# Diablo 3 - Starter Edition - Region USA



## Rungor (19. Mai 2012)

Hallo...ich hab über ein anderes forum einen gästepass key bekommen und diesen auch hinzugefügt

Leider steht unter der spieleverwaltung im battle.net bei der Starter Edition von Diablo 3 jetzt "Region: USA"

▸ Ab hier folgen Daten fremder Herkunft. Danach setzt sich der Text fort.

-- ==== Sys2Proof/Laws/MovesOps.lean ====
section
/-! SUPPORT. Laws/MovesOps.lean: every operation of the chapters, by the terms of `Moves`. -/

namespace Sys2Proof.Machine

open Sys2Proof

variable {k : Prop} {r s : State}

theorem wrIf_moves (a0 : Bool) {a2 : Fld} (a3 : Nat) (a4 : Nat) (ha2 : a2.apart = true) (h : Moves k r s) :
    Moves k r (wrIf a0 s a2 a3 a4) := by
  unfold wrIf
  exact (Moves.ite (wr_moves ha2 _ _ h) h)

theorem bumpBy_moves {a1 : Fld} (a2 : Nat) (a3 : Nat) (ha1 : a1.apart = true) (h : Moves k r s) :
    Moves k r (bumpBy s a1 a2 a3) := by
  unfold bumpBy
  exact (wr_moves ha1 _ _ h)

theorem bump_moves {a1 : Fld} (a2 : Nat) (ha1 : a1.apart = true) (h : Moves k r s) : Moves k r (bump s a1 a2) := by
  unfold bump
  exact (bumpBy_moves _ _ ha1 h)

theorem hit_moves {a1 : Fld} (a2 : Nat) (ha1 : a1.apart = true) (h : Moves k r s) : Moves k r (hit s a1 a2) := by
  unfold hit
  exact (wr_moves ha1 _ _ h)

theorem message_moves (a1 : Requester) (a2 : Nat) (h : Moves k r s) : Moves k r (message s a1 a2) := by
  unfold message
  exact (emit_moves _ h)

theorem raiseIntFor_moves (a1 : Requester) (a2 : Nat) (h : Moves k r s) : Moves k r (raiseIntFor s a1 a2) := by
  unfold raiseIntFor
  exact (by
 extract_lets t1 t2
 have h3 : Moves k r t2 := (wr_moves rfl _ _ h)
 exact (Moves.ite h3 (Moves.ite (message_moves _ _ h3) h3)))

theorem raiseInt_moves (a1 : Nat) (h : Moves k r s) : Moves k r (raiseInt s a1) := by
  unfold raiseInt
  exact (Moves.foldl (fun _ _ h1 => (raiseIntFor_moves _ _ h1)) _ h)

theorem sendStrm_moves (a1 : Requester) (a2 : Nat) (h : Moves k r s) : Moves k r (sendStrm s a1 a2) := by
  unfold sendStrm
  exact (by
 extract_lets t1 t2
 exact (Moves.ite (Moves.update h) (message_moves _ _ (Moves.update h))))

theorem raiseStrmFor_moves (a1 : Requester) (a2 : Nat) (h : Moves k r s) : Moves k r (raiseStrmFor s a1 a2) := by
  unfold raiseStrmFor
  exact (by
 extract_lets t1 t2
 have h3 : Moves k r t2 := (wr_moves rfl _ _ h)
 exact (Moves.ite h3 (Moves.ite (sendStrm_moves _ _ h3) h3)))

theorem raiseStrm_moves (a1 : Nat) (h : Moves k r s) : Moves k r (raiseStrm s a1) := by
  unfold raiseStrm
  exact (Moves.foldl (fun _ _ h1 => (raiseStrmFor_moves _ _ h1)) _ h)

theorem enterWindow_moves (a1 : Report) (h : Moves k r s) : Moves k r (enterWindow s a1) := by
  unfold enterWindow
  exact (by
 extract_lets t1 t2 t3 t5
 have h4 : Moves k r t3 := (wr_moves rfl _ _ (Moves.update h))
 have h6 : Moves k r t5 := (Moves.ite (bump_moves _ rfl h4) h4)
 exact (raiseInt_moves _ h6))

theorem showQueue_moves (h : Moves k r s) : Moves k r (showQueue s) := by
  unfold showQueue
  exact (wr_moves rfl _ _ (wr_moves rfl _ _ h))

theorem enqueue_moves (a1 : Nat) (a2 : Nat) (a3 : Side) (a4 : Nat) (h : Moves k r s) :
    Moves k r (enqueue s a1 a2 a3 a4) := by
  unfold enqueue
  exact (by
 extract_lets t1 t2
 exact (Moves.ite (bump_moves _ rfl (Moves.update h)) (Moves.ite (Moves.ite (showQueue_moves (enterWindow_moves _ (Moves.update h))) (bump_moves _ rfl (Moves.update h))) (Moves.ite (showQueue_moves (enterWindow_moves _ (Moves.update h))) (bump_moves _ rfl (Moves.update h))))))

theorem note_moves (a1 : Nat) (a2 : Nat) (a3 : Side) (a4 : Nat) (h : Moves k r s) : Moves k r (note s a1 a2 a3 a4) := by
  unfold note
  exact (enqueue_moves _ _ _ _ (wr_moves rfl _ _ (wr_moves rfl _ _ h)))

theorem driveSafe_moves (h : Moves k r s) : Moves k r (driveSafe s) := by
  unfold driveSafe
  exact (by
 extract_lets t1
 exact (Moves.update h))

theorem readingInvalid_moves (h : Moves k r s) : Moves k r (readingInvalid s) := by
  unfold readingInvalid
  exact (by
 extract_lets t1
 exact (wr_moves rfl _ _ (Moves.update h)))

theorem roleReg_moves (a1 : Nat) (a2 : Bool) (h : Moves k r s) : Moves k r (roleReg s a1 a2) := by
  unfold roleReg
  exact (by
 extract_lets t1
 have h2 : Moves k r t1 := (wr_moves rfl _ _ (wr_moves rfl _ _ h))
 exact (Moves.ite h2 (raiseInt_moves _ h2)))

theorem strmState_moves (a1 : Nat) (a2 : Nat) (h : Moves k r s) : Moves k r (strmState s a1 a2) := by
  unfold strmState
  exact (Moves.ite h (raiseStrm_moves _ (wr_moves rfl _ _ h)))
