theorem execRatchetRotation_moves (a0 : Nat) (a1 : Nat) (a2 : List RotAcc) (h : Moves k r s) :
    MovesO k r (execRatchetRotation a0 a1 a2 s) := by
  unfold execRatchetRotation
  exact (by
 extract_lets t1 t2
 have h3 : Moves k r t2 := (Moves.foldl (fun _ _ h4 => (serve_moves _ _ h h4)) _ h)
 exact (MovesO.ite (ok_moves h) (ok_moves (Moves.foldl (fun _ _ h5 => (spHazard_moves _ _ _ _ _ h5)) _ h3))))

theorem execSpadHazardClear_moves (a0 : Wr) (h : Moves k r s) : MovesO k r (execSpadHazardClear a0 s) := by
  unfold execSpadHazardClear
  exact (ok_moves (gate_moves _ _ _ (fun _ _ h1 => (Moves.ite (clearHazard_moves _ h1) h1)) h))

theorem execSpadCfgWrite_moves (a0 : Wr) (h : Moves k r s) : MovesO k r (execSpadCfgWrite a0 s) := by
  unfold execSpadCfgWrite
  exact (ok_moves (gate_moves _ _ _ (fun _ _ h1 => (by
 extract_lets t2
 have h3 : Moves k r t2 := (putAll_moves _ _ _ rfl h1)
 exact (Moves.ite (coreRefuse_moves _ _ _ h1) (Moves.foldl (fun _ _ h4 => (requestGroup_moves _ _ _ h4)) _ h3)))) h))

theorem execBankGroupStartDone_moves (a0 : Nat) (a1 : Nat) (h : Moves k r s) :
    MovesO k r (execBankGroupStartDone a0 a1 s) := by
  unfold execBankGroupStartDone
  exact (MovesO.ite (ok_moves h) (ok_moves (setGroup_moves _ _ _ (zeroGroup_moves _ _ h))))

theorem execBankGroupDrainDone_moves (a0 : Nat) (a1 : Nat) (h : Moves k r s) :
    MovesO k r (execBankGroupDrainDone a0 a1 s) := by
  unfold execBankGroupDrainDone
  exact (by
 extract_lets t1 t2
 have h3 : Moves k r t2 := (wr_moves rfl _ _ h)
 exact (MovesO.ite (ok_moves h) (ok_moves (setGroup_moves _ _ _ h3))))

theorem execRemapCopyDone_moves (a0 : Nat) (h : Moves k r s) : MovesO k r (execRemapCopyDone a0 s) := by
  unfold execRemapCopyDone
  exact (by
 split
 · exact (ok_moves h)
 · exact (by
 extract_lets t1 t5 t6
 have h2 : Moves k r t1 := (Moves.foldl (fun _ _ h3 => (by
 extract_lets t4
 exact (Moves.ite (wr_moves rfl _ _ h3) h3))) _ h)
 have h7 : Moves k r t6 := (wr_moves rfl _ _ (wr_moves rfl _ _ (wr_moves rfl _ _ h2)))
 exact (MovesO.ite (ok_moves h) (ok_moves (modCore_moves _ _ h7)))))

theorem execRemapRecorded_moves (a0 : Nat) (h : Moves k r s) : MovesO k r (execRemapRecorded a0 s) := by
  unfold execRemapRecorded
  exact (by
 split
 · exact (ok_moves h)
 · exact (by
 extract_lets t1 t3
 have h2 : Moves k r t1 := (modCore_moves _ _ (wr_moves rfl _ _ h))
 have h4 : Moves k r t3 := (modRec_moves _ _ h2)
 exact (MovesO.ite (ok_moves h) (ok_moves (coreReport_moves _ _ (Moves.update h4))))))

theorem execSpadRowmapWrite_moves (a0 : Wr) (a1 : Nat) (h : Moves k r s) :
    MovesO k r (execSpadRowmapWrite a0 a1 s) := by
  unfold execSpadRowmapWrite
  exact (MovesO.ite (ok_moves h) (ok_moves (gate_moves _ _ _ (fun _ _ h1 => (by
 extract_lets t2
 exact (Moves.ite (coreRefuse_moves _ _ _ h1) (putAll_moves _ _ _ rfl h1)))) h)))

theorem execSpadRingCfg0Write_moves (a0 : Wr) (a1 : Nat) (h : Moves k r s) :
    MovesO k r (execSpadRingCfg0Write a0 a1 s) := by
  unfold execSpadRingCfg0Write
  exact (MovesO.ite (ok_moves h) (ok_moves (gate_moves _ _ _ (fun _ _ h1 => (by
 extract_lets t2
 have h3 : Moves k r t2 := (putAll_moves _ _ _ rfl h1)
 exact (Moves.ite (coreRefuse_moves _ _ _ h1) h3))) h)))

theorem execSpadRingCfg1Write_moves (a0 : Wr) (a1 : Nat) (h : Moves k r s) :
    MovesO k r (execSpadRingCfg1Write a0 a1 s) := by
  unfold execSpadRingCfg1Write
  exact (MovesO.ite (ok_moves h) (ok_moves (gate_moves _ _ _ (fun _ _ h1 => (Moves.ite (coreRefuse_moves _ _ _ h1) (putAll_moves _ _ _ rfl h1))) h)))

was passiert wenn ich mir nun in österreich ein diablo 3 vom libro hol und mit diesem key die starter edition erweitere?
bleibt dann bei region usa stehen?

hat schon jemand erfahrungen mit sowas?


----------



## Meneldur (19. Mai 2012)

Du kannst in den Einstellungen von Diablo 3 die Region ändern. 
Dort hast du dann Amerika, Europa udn Asien zur Auswahl.
Das ist unabhängig von dem was auf der Accountseite im Bnet steht. 
Sicherlich wird das nur der Hinweis auf die Sprachversion sein, die du herunterlädst
D.h. du kannst in allen Regionen spielen, egal welche Version du gekauft hast.


----------



## Rungor (19. Mai 2012)

also wenn ich atm mit der starter version in diablo 3 "europe" in den einstellungen wähle sagt er mir ich hab keine lizenz ....


----------



## Meneldur (19. Mai 2012)

Ich rede ja von der Vollversion, die du dann haben wirst, wenn du den Key deiner bei libro gekauften Version eingibst.
Ob du vorher einen Starter Key hattest oder nicht, ist dafür irrelevant.
Bei der Starter ist so eine Begrenzung ja sinnvoll, so ist es leichter die Serverleistung für Testnutzer zu haben.


----------



## Rungor (19. Mai 2012)

bist du dir ganz sicher? 

okay dann vielen dank 



p.s du hast nicht zufälligerweise auf einem privaten 3.3.5 wow server gespielt?


----------



## Meneldur (19. Mai 2012)

Rungor schrieb:


> p.s du hast nicht zufälligerweise auf einem privaten 3.3.5 wow server gespielt?



Nein, habe ich nicht.


----------